### LISTED ENTRIES
/-- A packet is held in a slot of the reorder store, or dropped where none is free; a number already held is a duplicate
(R365, R366). -/
def holdPacket (k : Nat) (bs : List Byte) (f : RtpPacket) (s : State) : State :=
  let x := flowSt s k
  let p := fPort (flowWords s k)
  if (heldAt x f.seq).isSome then countFlow k cntLate 1 s
  else
    let used := slotsUsed s p
    match (List.range (s.rd (IGR_PORT_RS_SLOTS p) IGR_PORT_RS_SLOTS.SLOTS)).find? (fun n => !used.contains n) with
    | none => igrIrq p 7 (s.inc (IGR_PORT_RS_FULL p) IGR_PORT_RS_FULL.COUNT)
    | some n =>
      setFlow k { x with held := x.held ++ [⟨s.cyc, f.seq, n, bs.length⟩] } (dramWr (ingressPort p) s (rsAddr s p n) bs)

/-- A packet in sequence: it is delivered, and what follows it. -/
def inSequence (k : Nat) (f : RtpPacket) (s : State) : State := deliverHeld k (deliverNext k s.cyc f s)

/-- The reorder stage of a packet (R365). -/
def reorderPacket (k : Nat) (bs : List Byte) (f : RtpPacket) (s : State) : State :=
  let x := flowSt s k
  let w := flowWords s k
  let d := (f.seq + 65536 - x.next) % 65536
  if !x.synced then inSequence k f (firstPacket k false f s)
  else if !bitAt 9 (wordAt w 0) && x.ssrc != f.ssrc then inSequence k f (firstPacket k true f s)
  else if 32768 ≤ d then
    if 16 ≤ x.lates then inSequence k f (firstPacket k true f s)
    else countFlow k cntLate 1 (setFlow k { x with lates := x.lates + 1 } s)
  else
    let s0 := setFlow k { x with lates := 0 } s
    let s1 := if 1024 ≤ d then deliverHeld k (passGap (d - 1023) k s0) else s0
    if (f.seq + 65536 - (flowSt s1 k).next) % 65536 = 0 then inSequence k f s1 else holdPacket k bs f s1

/-- A buffer request of the flow's port would have to wait behind the compositor's queue (R20): for the pool of its access
units, or for the buffer of the one in assembly. -/
def igrAwaits (s : State) (k : Nat) : Bool :=
  holdWaiting s (fPool (flowWords s k)) || (match (flowSt s k).au with
    | none => false
    | some a => !a.dropped && holdWaiting s (hPool a.handle))

/-- REORDER_TIMEOUT of a flow (`flowId`): the oldest held packet has waited TIMEOUT_US; the numbers before it are lost, and delivery goes on
from it (R365). -/
def execReorderTimeout (flow : Nat) (s : State) : Out :=
  done s (let k := flow
    let x := flowSt s k
    match x.held.head? with
    | none => s
    | some e => State.when (s.domOn (37 + flow / 4096) && !igrAwaits s k)
        (fun t => deliverHeld k (passGap ((e.seq + 65536 - x.next) % 65536) k t)) s)

/-! ## The meter (R363, R364) -/

/-- Colours of R363. -/
inductive Colour where
  | green | yellow | red
  deriving DecidableEq, Repr

/-- The meter's decision on a packet, and the buckets after it (R363). -/
def meter (w : List Word) (overhead now len : Nat) (x : FlowSt) : Colour × FlowSt :=
  let b := (len + overhead) * bucketUnit
  let dt := now - x.last
  let tc := min (x.tc + dt * fCir w) (fCbs w * bucketUnit)
  let tp := min (x.tp + dt * fPir w) (fPbs w * bucketUnit)
  if tp < b then (.red, { x with tc := tc, tp := tp, last := now })
  else if tc < b then (.yellow, { x with tc := tc, tp := tp - b, last := now })
  else (.green, { x with tc := tc - b, tp := tp - b, last := now })

/-- A packet of flow `i`, in a frame of bytes `bs`, passes the RTP check, the meter and the reorder stage (R357). -/
def flowPacket (i : Nat) (bs : List Byte) (f : RtpPacket) (s : State) : State :=
  let w := flowWords s i
  let p := fPort w
  if f.v ≠ 2 ∨ (bitAt 8 (wordAt w 0) && f.pt != fPt w) = true ∨ (bitAt 9 (wordAt w 0) && f.ssrc != (wordAt w 6).toNat) = true then
    countFlow i cntLate 1 s
  else
    let (c, x) := meter w (s.rd (IGR_PORT_CFG p) IGR_PORT_CFG.OVERHEAD) s.cyc f.ipLen (flowSt s i)
    let s1 := setFlow i x s
    match c with
    | .red => igrIrq p 2 (countFlow i cntRed 1 s1)
    | .yellow =>
      let s2 := countFlow i cntYellow 1 s1
      if poolFree s2 (fPool w) < bitsOf 20 0 (s2.raw (BPM_POOL_TIDE (fPool w))) then
        igrIrq p 3 (countFlow i cntYellowDrop 1 s2)
      else reorderPacket i bs f s2
    | .green => reorderPacket i bs f (countFlow i cntGreen 1 s1)

/-! ## Writing and reading entries (R361, R362, R380) -/

/-- The lowest cause of R361 for which a write of `w` at index `i` is refused; 0 where none holds. -/
def flowCause (s : State) (i : Nat) (w : List Word) : Nat :=
  if decide (4 ≤ fFormat w) || fCrypt w == 3 || decide (numPorts s.fuse.variant ≤ fPort w)
      || decide (bitsOf 15 13 (wordAt w 7) ≠ 0) || decide (bitsOf 31 24 (wordAt w 7) ≠ 0)
      || decide (bitsOf 31 27 (wordAt w 8) ≠ 0) || decide (bitsOf 31 27 (wordAt w 9) ≠ 0)
      || decide (bitsOf 31 24 (wordAt w 10) ≠ 0) || decide (bitsOf 31 24 (wordAt w 11) ≠ 0) then 1
  else if i / 8 ≠ flowSet (entryKey w) then 2
  else if (tabKeys s.igr.flows).any (fun k => k % 4096 != i && fValid (flowWords s k) && fPort (flowWords s k) == fPort w
      && entryKey (flowWords s k) == entryKey w) then 3
  else if (fFormat w == 3 && (fCrypt w == 1 || fHandover w)) || (fFormat w == 2 && fCrypt w == 2) then 4
  else if decide (fPir w < fCir w) || fCbs w == 0 || fPbs w == 0 then 5
  else 0

/-- A word 0 without KEY_SLOT. -/
def noKeySlot (w : Word) : Word := fput ⟨12, 8⟩ w 0

/-- A write that keeps a flow's state changes only the meter words or KEY_SLOT (R361). -/
def keepsFlow (old new : List Word) : Bool :=
  !old.isEmpty && noKeySlot (wordAt old 0) == noKeySlot (wordAt new 0) && (old.drop 1).take 7 == (new.drop 1).take 7

/-- A flow is reset: what it held goes, its access unit in assembly is dropped, and its buckets are full (R361, R380). -/
def resetFlow (k : Nat) (w : List Word) (s : State) : State :=
  let s1 := match (flowSt s k).au with
    | none => s
    | some a =>
      let p := fPort (flowWords s k)
      let t := releaseNZ (igrReq p) a.handle s
      if a.dropped then t else igrIrq p 5 t
  setFlow k { FlowSt.init with tc := fCbs w * bucketUnit, tp := fPbs w * bucketUnit, last := s1.cyc, resync := true } s1

/-- Port `p`'s arbiter grants a write of entry `i` in its copy: words, or none where the entry moves away. A port whose domain
is off has no copy (R361, R362, R490). -/
def putEntry (p i : Nat) (w : List Word) (s : State) : State :=
  State.when (s.domOn (37 + p)) (fun t =>
    let k := flowId p i
    let x := flowSt t k
    let t1 := if w.isEmpty then
        let u := resetFlow k w t
        { u with igr := { u.igr with st := tabSet (fun _ => FlowSt.init) u.igr.st k FlowSt.init } }
      else if keepsFlow (flowWords t k) w then
        setFlow k { x with tc := min x.tc (fCbs w * bucketUnit), tp := min x.tp (fPbs w * bucketUnit) } t
      else resetFlow k w t
    { t1 with igr := { t1.igr with flows := tabSet (fun _ => []) t1.igr.flows k w, bad := t1.igr.bad.filter (fun e => e != k) } }) s

/-! ## Frames (R356, R357) -/

/-- An access of the flow table meets an injected error: an uncorrectable one makes the entry invalid (R362, R380,
R541). -/
def flowAccess (p : Nat) (i : Option Nat) (s : State) : Option Nat × State :=
  match s.sramFault (IGR_PORT_FAULT_STATUS p) 16 with
  | (false, t) => (i, t)
  | (true, u) =>
    (none, match i with | none => u | some k => { u with igr := { u.igr with bad := k :: u.igr.bad } })

/-- The part of a write that a port's arbiter still has to grant is granted (R362). -/
def lateWrite (s : State) : State :=
  match s.igr.late with
  | none => s
  | some (p, i, w) => putEntry p i w { s with igr := { s.igr with late := none } }

/-- INGRESS_FRAME: a received frame passes the stages of R357 in order; a PAUSE or PFC frame is discarded (R356). Where its
buffer requests have to wait at the BPM arbiter the frame waits with them, so the command does not take place before (R20). -/
def execIngressFrame (port : Nat) (frame : NetFrame) (s : State) : Out :=
  done s (State.when (decide (port < numPorts s.fuse.variant) && s.domOn (37 + port)
      && s.flag (IGR_PORT_CFG port) IGR_PORT_CFG.EN && s.flag (IGR_PORT_STATUS port) IGR_PORT_STATUS.LINK_UP) (fun t =>
    let bs := frame.bytes
    let t0 := t.inc (IGR_PORT_RX_FRAMES port) IGR_PORT_RX_FRAMES.COUNT
    let badFrame := t0.inc (IGR_PORT_BAD_FRAME port) IGR_PORT_BAD_FRAME.COUNT
    let unmatched := fun (u : State) => u.inc (IGR_PORT_UNMATCHED port) IGR_PORT_UNMATCHED.COUNT
    let mac := t0.rd (IGR_PORT_MAC_HI port) IGR_PORT_MAC_HI.MAC_0_1 * 2 ^ 32 + (t0.reg (IGR_PORT_MAC_LO port)).toNat
    if !frame.fcsOk || decide (9216 < bs.length + 4) || decide (bs.length < 14) then badFrame
    else if decide (2 ≤ frameTags bs) || !macMine mac (t0.flag (IGR_PORT_CFG port) IGR_PORT_CFG.ACCEPT_MCAST) bs
        || frameType bs == 0x8808 then unmatched t0
    else if !frame.fifoRoom then igrIrq port 1 (t0.inc (IGR_PORT_RX_FIFO_DROP port) IGR_PORT_RX_FIFO_DROP.COUNT)
    else match parseFrame bs with
      | .bad => badFrame
      | .other => unmatched t0
      | .udp v6 ip dport ipLen payload =>
        let (i, t1) := flowAccess port (findFlow t0 port (flowKey port v6 ip dport)) t0
        match i with
        | none => lateWrite (unmatched t1)
        | some k => if igrAwaits t k then t else lateWrite (flowPacket k bs (parseRtp ipLen payload) t1)) s)

/-- IGR_LINK: LINK_UP and FEC_LOCK follow the link; without CFG.FEC there is no RS-FEC to lock (R356, R380). -/
def execIgrLink (port : Nat) (up fecLock : Bool) (s : State) : Out :=
  done s (State.when (decide (port < numPorts s.fuse.variant) && s.domOn (37 + port)) (fun t =>
    let old := t.flag (IGR_PORT_STATUS port) IGR_PORT_STATUS.LINK_UP
    let t1 := (t.wr (IGR_PORT_STATUS port) IGR_PORT_STATUS.LINK_UP up.toNat).wr (IGR_PORT_STATUS port)
      IGR_PORT_STATUS.FEC_LOCK (fecLock && t.flag (IGR_PORT_CFG port) IGR_PORT_CFG.FEC).toNat
    if old == up then t1 else igrIrq port 0 t1) s)

/-- IGR_FLOW_WRITE: the staging words are written into the entry, or refused (R361, R362). A write that moves an entry to the
other port takes each port's arbiter: `wr.late` names the port whose part is granted later, after at most one frame more; until
then the command is in progress and further ones are ignored. -/
def execIgrFlowWrite (wr : FlowWrite) (s : State) : Out :=
  done s (State.when (bitAt 0 wr.data && s.domOn 1 && s.igr.late.isNone) (fun t =>
    let i := t.rd IGR_FLOW_SEL IGR_FLOW_SEL.INDEX
    let w := (List.range 12).map (fun j => t.reg (IGR_FLOW_W j))
    let c := flowCause t i w
    let new := fPort w
    let old := flowOf t i / 4096
    if c ≠ 0 then
      let t1 := ((t.wr IGR_FLOW_ERR IGR_FLOW_ERR.INDEX i).wr IGR_FLOW_ERR IGR_FLOW_ERR.CAUSE c).inc IGR_FLOW_ERR IGR_FLOW_ERR.COUNT
      if t1.domOn (37 + new) then igrIrq new 9 t1 else t1
    else if old = new ∨ (flowWords t (flowOf t i)).isEmpty then putEntry new i w t
    else if wr.late = some old then
      let t1 := putEntry new i w t
      { t1 with igr := { t1.igr with late := some (old, i, []) } }
    else
      let t1 := putEntry old i [] t
      if wr.late = some new then { t1 with igr := { t1.igr with late := some (new, i, w) } } else putEntry new i w t1) s)

/-- IGR_FLOW_READ: the staging words are loaded from the entry (R380). -/
def execIgrFlowRead (data : Word) (s : State) : Out :=
  done s (State.when (bitAt 1 data && s.domOn 1 && s.igr.late.isNone) (fun t =>
    let w := flowWords t (flowOf t (t.rd IGR_FLOW_SEL IGR_FLOW_SEL.INDEX))
    foldS (fun j u => u.setReg (IGR_FLOW_W j) (wordAt w j)) (List.range 12) t) s)

end Sys2Proof.Machine
end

### ASSIGNMENT
Starting at the line above that contains "let t := releaseNZ", repeat each line exactly up to and including the line that contains "let t1 := if w.isEmpty then", and stop there.

### YOUR RESPONSE
      let t := releaseNZ (igrReq p) a.handle s
      if a.dropped then t else igrIrq p 5 t
  setFlow k { FlowSt.init with tc := fCbs w * bucketUnit, tp := fPbs w * bucketUnit, last := s1.cyc, resync := true } s1

/-- Port `p`'s arbiter grants a write of entry `i` in its copy: words, or none where the entry moves away. A port whose domain
is off has no copy (R361, R362, R490). -/
def putEntry (p i : Nat) (w : List Word) (s : State) : State :=
  State.when (s.domOn (37 + p)) (fun t =>
    let k := flowId p i
    let x := flowSt t k
    let t1 := if w.isEmpty then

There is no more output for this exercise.